Rescaling Confidence: What Scale Design Reveals About LLM Metacognition
This work addresses the problem of unreliable uncertainty estimation in black-box LLMs for researchers and practitioners, revealing that confidence scale design is a critical but overlooked factor, making it an incremental but important contribution.
The study investigated how the design of confidence scales affects the quality of verbalized uncertainty in large language models (LLMs), finding that a 0–20 scale improves metacognitive efficiency over the standard 0–100 format, with more than 78% of responses concentrating on just three round-number values across six LLMs and three datasets.

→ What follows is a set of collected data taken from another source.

-- ==== Sys2Proof/Machine/Collective.lean ====
section
/-! DEFINITION. The collective engine at one member: groups (R256-R258), submission and launch (R259-R263), the flow of chunks
under credits (R271-R277), signature and verdict (R278-R280), aborts (R281-R284), and array input (R286, R287). -/

namespace Sys2Proof.Machine

/-! ## Registers and the queue -/

/-- What the engine's accesses and packets carry (R259). -/
def colUser (d : Dev) : MemUser :=
  ⟨bits (d.rd Reg.COL_TENANT) 8 0, (d.rd Reg.COL_TENANT).testBit 9, false, 9⟩

/-- Free slots of the Pantry (PAN_SLOTS_FREE). -/
def panFree (d : Dev) : Nat := 12288 - sumList (d.col.parts.map (·.slots))

/-- The end of a descriptor is written (R263): words 14 and 15, COL_DONE, and the doorbell. -/
def colEndWrite (s : State) (x : ColEnd) : State :=
  let r := gdWrite s x.user x.addr (leBytes 4 x.word14 ++ leBytes 4 x.word15)
  r.2.onDev (fun d =>
    let d := if r.1 ≠ OK then d.raise 0x030 1 else d
    let d := d.bump Reg.COL_DONE
    if x.notify then d.notify Reg.COL_NOTIFY else d)

/-- The ends of descriptors, in their order: each is written, or waits behind those before it and for its memory (R38, R133). -/
def colEndsWrite : List ColEnd → State → State
  | [], s => s
  | x :: xs, s =>
    colEndsWrite xs (if s.dev.col.ends ≠ [] ∨ gdWaits s.dev x.user x.addr 8 then
        s.onDev (fun d => { d with col := { d.col with ends := d.col.ends ++ [x] } })
      else colEndWrite s x)

/-- The ends that wait are tried again. -/
def State.colEndsGo (s : State) : State :=
  colEndsWrite s.dev.col.ends (s.onDev (fun d => { d with col := { d.col with ends := [] } }))

/-- A descriptor ends with a status, its DETAIL, its CAUSE and its output flags (R263). -/
def colEndDesc (s : State) (j : ColJob) (st detail : Nat) (cause : Option Nat) (sat nan : Bool) : State :=
  let w14 := (match cause with | some c => 2 ^ 31 + c % 2 ^ 15 | none => 0) + b2n sat * 2 ^ 30 + b2n nan * 2 ^ 29
  let w15 := 2 ^ 31 + detail * 2 ^ 16 + bits (j.word 0) 7 0 * 2 ^ 8 + st
  colEndsWrite [⟨j.addr + 56, w14, w15, colUser s.dev, (j.word 0).testBit 18⟩] s

/-! ## Groups (R256-R258) -/

/-- The members of a group, in member order. -/
def grpMas (d : Dev) (first count : Nat) : List Nat := (upFrom first count).map (poolEntry d)

/-- The MA of a member. -/
def memberMa (d : Dev) (g : Grp) (m : Nat) : Nat := poolEntry d (g.first + m)

/-- Where an MA stands in a list. -/
def indexIn (ma : Nat) : List Nat → Option Nat
  | [] => none
  | x :: xs => if x = ma then some 0 else (indexIn ma xs).map (· + 1)

/-- No element appears twice. -/
def noRepeat : List Nat → Bool
  | [] => true
  | x :: xs => !xs.contains x && noRepeat xs

/-- A queued or active participation uses a group. -/
def groupUsed (d : Dev) (g : Nat) : Bool :=
  d.col.queue.any (fun j => j.group == g) || d.col.parts.any (fun x => x.job.group == g)

/-- The check of a group entry's new bytes 0-7 (R257): the status and the entry it sets. -/
def groupCheck (d : Dev) (g v : Nat) : Nat × Grp :=
  let first := bits v 49 32
  let count := bits v 31 16
  let mas := grpMas d first count
  if groupUsed d g then (GROUP_BUSY, Grp.empty)
  else if count < 2 ∨ 32768 < count then (GROUP_INVALID, Grp.empty)
  else if 262144 < first + count then (GROUP_INVALID, Grp.empty)
  else if ¬ noRepeat mas ∨ ¬ maValid d then (GROUP_INVALID, Grp.empty)
  else match indexIn (myMa d) mas with
  | none => (GROUP_INVALID, Grp.empty)
  | some self =>
    (OK, ⟨true, v.testBit 62, bits v 61 53, first, count, 0, self, crc64 ((mas.map (leBytes 2)).flatten)⟩)

/-- The first 64 bits of a group entry. -/
def Grp.word (x : Grp) : Nat :=
  b2n x.valid * 2 ^ 63 + b2n x.system * 2 ^ 62 + x.tenant * 2 ^ 53 + x.first * 2 ^ 32 + x.count * 2 ^ 16 + x.nextSeq

/-- GRP_WRITE_STATUS of a write of a group entry (R257, R295). -/
def Dev.groupNote (d : Dev) (g st : Nat) : Dev := d.wr Reg.GRP_WRITE_STATUS (2 ^ 31 + g * 2 ^ 12 + st)

/-- The read of a group or member entry, with its checks (R297): false when it is uncorrectable. -/
def Dev.grpRead (d : Dev) : Bool × Dev :=
  match d.armedFirst 0x032 [0, 1] with
  | some 0 => (true, (d.disarm 0x032 0).raise 0x032 0)
  | some i => (false, (d.disarm 0x032 i).raise 0x032 1)
  | none => (true, d)

/-- Two entries are read, so that each armed check is taken (R297). -/
def Dev.grpReads (d : Dev) : Bool × Dev := let a := d.grpRead; let b := a.2.grpRead; (a.1 && b.1, b.2)

/-- A check of new bytes 0-7 and its record. The check reads the member entries once COUNT and FIRST stand (R257); DESIGN CHOICE
(log entry 212): one that is uncorrectable refuses the write with GROUP_INVALID. -/
def Dev.groupSet (d : Dev) (g v : Nat) : Nat × Dev :=
  let r := groupCheck d g v
  let reads : Bool := !groupUsed d g && decide (2 ≤ bits v 31 16 ∧ bits v 31 16 ≤ 32768 ∧ bits v 49 32 + bits v 31 16 ≤ 262144)
  let m := if reads then d.grpReads else (true, d)
  let r := if m.1 then r else (GROUP_INVALID, Grp.empty)
  let d := m.2.groupNote g r.1
  let d : Dev := { d with col := { d.col with staged := SMap.put (fun _ => 0) d.col.staged g 0 } }
  if r.1 = OK then
    let d := d.setGrp g r.2
    (OK, { d with col := { d.col with
      ended := SMap.erase (fun k => k / 2 ^ 16 == g) d.col.ended
      opened := SMap.erase (fun k => k / 2 ^ 16 == g) d.col.opened } })
  else (r.1, d.raise 0x032 2)

/-- A write at byte `o` of a group entry, of 4 or 8 bytes (R257). -/
def Dev.groupWrite (d : Dev) (g o n v : Nat) : Nat × Dev :=
  if 8 ≤ o then (OK, d.groupNote g OK)
  else if n = 8 then d.groupSet g v
  else if o = 0 then
    (OK, ({ d with col := { d.col with staged := SMap.put (fun _ => 0) d.col.staged g (v % 2 ^ 32 + 1) } } : Dev).groupNote g OK)
  else
    let st := SMap.get (fun _ => 0) d.col.staged g
    let lo := if st = 0 then (grp d g).word % 2 ^ 32 else st - 1
    d.groupSet g (v % 2 ^ 32 * 2 ^ 32 + lo)

/-- Pool entry `i` lies in the range of a valid group (R258). -/
def poolBusy (d : Dev) (i : Nat) : Bool :=
  d.col.groups.any (fun g => g.2.valid && decide (g.2.first ≤ i ∧ i < g.2.first + g.2.count))

/-- A write of `n` pool entries from entry `i`. -/
def Dev.poolWrite (d : Dev) (i n v : Nat) : Nat × Dev :=
  if (upFrom i n).any (poolBusy d) then (GROUP_BUSY, d.raise 0x032 2)
  else
    (OK, { d with col := { d.col with
      pool := (upFrom 0 n).foldl (fun m k => SMap.put (fun _ => 0) m (i + k) (bits v (16 * k + 14) (16 * k))) d.col.pool } })

/-- A write in slot 2 (R256). -/
def Dev.grpSlotWrite (d : Dev) (off n v : Nat) : Nat × Dev :=
  if off < 0x20000 then d.groupWrite (off / 32) (off % 32) n v
  else if off < 0xA0000 then d.poolWrite ((off - 0x20000) / 2) (n / 2) v
  else (OK, d)

/-- GROUP_ENTRY_WRITE: the write of bytes 4-7 (`wide`: of bytes 0-7). -/
def execGroupEntryWrite (master : Byte) (group : BitVec 12) (wide : Bool) (value : BitVec 64) (s : State) :
    Host.Outcome State Fault Refusal :=
  let o := if wide then 0 else 4
  let n := if wide then 8 else 4
  done (mgmtWrite master.toNat (0x0220000000 + 32 * group.toNat + o) (8 * n) value.toNat
    (devEffect (fun d => d.groupWrite group.toNat o n (value.toNat % 2 ^ (8 * n)))) s)

/-- MEMBER_POOL_WRITE: a 32-bit write of pool entries 2i and 2i + 1. -/
def execMemberPoolWrite (master : Byte) (i : BitVec 17) (value : Word) (s : State) : Host.Outcome State Fault Refusal :=
  done (mgmtWrite master.toNat (0x0220020000 + 4 * i.toNat) 32 value.toNat
    (devEffect (fun d => d.poolWrite (2 * i.toNat) 2 value.toNat)) s)

/-- The effect of a write of GRP_DISABLE (R257). -/
def Dev.grpDisable (d : Dev) (v : Nat) : Nat × Dev :=
  let g := v % 4096
  if groupUsed d g then (GROUP_BUSY, d.raise 0x032 2) else (OK, d.setGrp g { grp d g with valid := false })

/-- GRP_DISABLE. -/
def execGrpDisable (master : Byte) (value : Word) (s : State) : Host.Outcome State Fault Refusal :=
  done (mgmtWrite master.toNat (mAddr Reg.GRP_DISABLE) 32 value.toNat (devEffect (fun d => d.grpDisable value.toNat)) s)

/-! ## Sending (R272, R273) -/

/-- A participation under way: the device, the participation, and how it stops when it must (an abort, its status and its
CAUSE). -/
structure Adv where
  d : Dev
  x : ColPart
  stop : Option (Bool × Nat × Nat)
  deriving DecidableEq, Repr

/-- A chunk sub-header (R272). -/
def subHeader (group kind cseq cno lo hi off16 flags pkts crc arg arg2 : Nat) : List Byte :=
  leBytes 2 (group + kind * 2 ^ 12) ++ leBytes 2 cseq ++ leBytes 4 cno ++ leBytes 2 lo ++ leBytes 2 hi ++
    leBytes 2 off16 ++ leBytes 1 flags ++ leBytes 1 pkts ++ leBytes 8 crc ++ leBytes 4 arg ++ leBytes 4 arg2

/-- A collective packet to a member. -/
def Adv.send (a : Adv) (g : Grp) (ptype member window offset chan : Nat) (bytes : List Byte) : Adv :=
  let u := colUser a.d
  let p : Packet := ⟨ptype, 1, false, false, false, memberMa a.d g member, 0, 0, u.tenant, u.system, window, chan % 256,
    offset, opidOf a.d a.x.entry, a.x.seq, bytes⟩
  { a with d := a.d.offer p, x := { a.x with seq := (a.x.seq + 1) % 2 ^ 16 } }

/-- A control packet: OPEN, VERDICT, ABORT or CREDIT. -/
def Adv.control (a : Adv) (g : Grp) (member kind cno lo hi flags arg arg2 : Nat) (rest : List Byte) : Adv :=
  a.send g ptContrib member 0 0 a.x.cseq
    (subHeader a.x.job.group kind a.x.cseq cno lo hi 0 flags 1 0 arg arg2 ++ rest)

/-- LO and HI of a packet about the subtree of logical index `l`; in an ALL_TO_ALL the sender's member index, and 0 (R272). -/
def ColJob.span (j : ColJob) (g : Grp) (l : Nat) : Nat × Nat := if j.coll = 6 then (g.self, 0) else (l, treeEnd g.count l)

/-- A credit with a CHUNK_NO and ARG to the sender with logical index `l`, who is a member. -/
def Adv.credit (a : Adv) (g : Grp) (member c l : Nat) : Adv :=
  let w := a.x.job.span g l
  a.control g member 4 c w.1 w.2 0 c l []

/-- The packets of a chunk from packet `k` on (R271). -/
def Adv.packets (a : Adv) (g : Grp) (ptype member kind c lo hi window base fl crc size np : Nat) (data : List Byte) :
    Nat → Nat → Adv
  | 0, _ => a
  | m + 1, k =>
    let part := (data.drop (4064 * k)).take 4064
    let last := if k + 1 = np then 4 else 0
    Adv.packets (a.send g ptype member window (if ptype = ptResult then base + 4064 * k else 0) (a.x.cseq + c)
      (subHeader a.x.job.group kind a.x.cseq c lo hi (4064 * k / 16) (fl + last) np crc size 0 ++ part))
      g ptype member kind c lo hi window base fl crc size np data m (k + 1)

/-- A read of the store (R297): false when a word is uncorrectable. Which slot that is the spec leaves open. -/
def Dev.panRead (d : Dev) : Bool × Dev :=
  match d.armedFirst 0x031 [0, 1] with
  | some 0 => (true, ((d.disarm 0x031 0).count Reg.PAN_CE_COUNT).raise 0x031 0)
  | some _ =>
    let d := ((d.disarm 0x031 1).count Reg.PAN_UE_COUNT).wr Reg.PAN_LAST_UE (2 ^ 31 + d.fresh % 12288)
    (false, d.used.raise 0x031 1)
  | none => (true, d)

Verbalized confidence, in which LLMs report a numerical certainty score, is widely used to estimate uncertainty in black-box settings, yet the confidence scale itself (typically 0--100) is rarely examined. We show that this design choice is not neutral. Across six LLMs and three datasets, verbalized confidence is heavily discretized, with more than 78% of responses concentrating on just three round-number values. To investigate this phenomenon, we systematically manipulate confidence scales along three dimensions: granularity, boundary placement, and range regularity, and evaluate metacognitive sensitivity using meta-d'. We find that a 0--20 scale consistently improves metacognitive efficiency over the standard 0--100 format, while boundary compression degrades performance and round-number preferences persist even under irregular ranges. These results demonstrate that confidence scale design directly affects the quality of verbalized uncertainty and should be treated as a first-class experimental variable in LLM evaluation.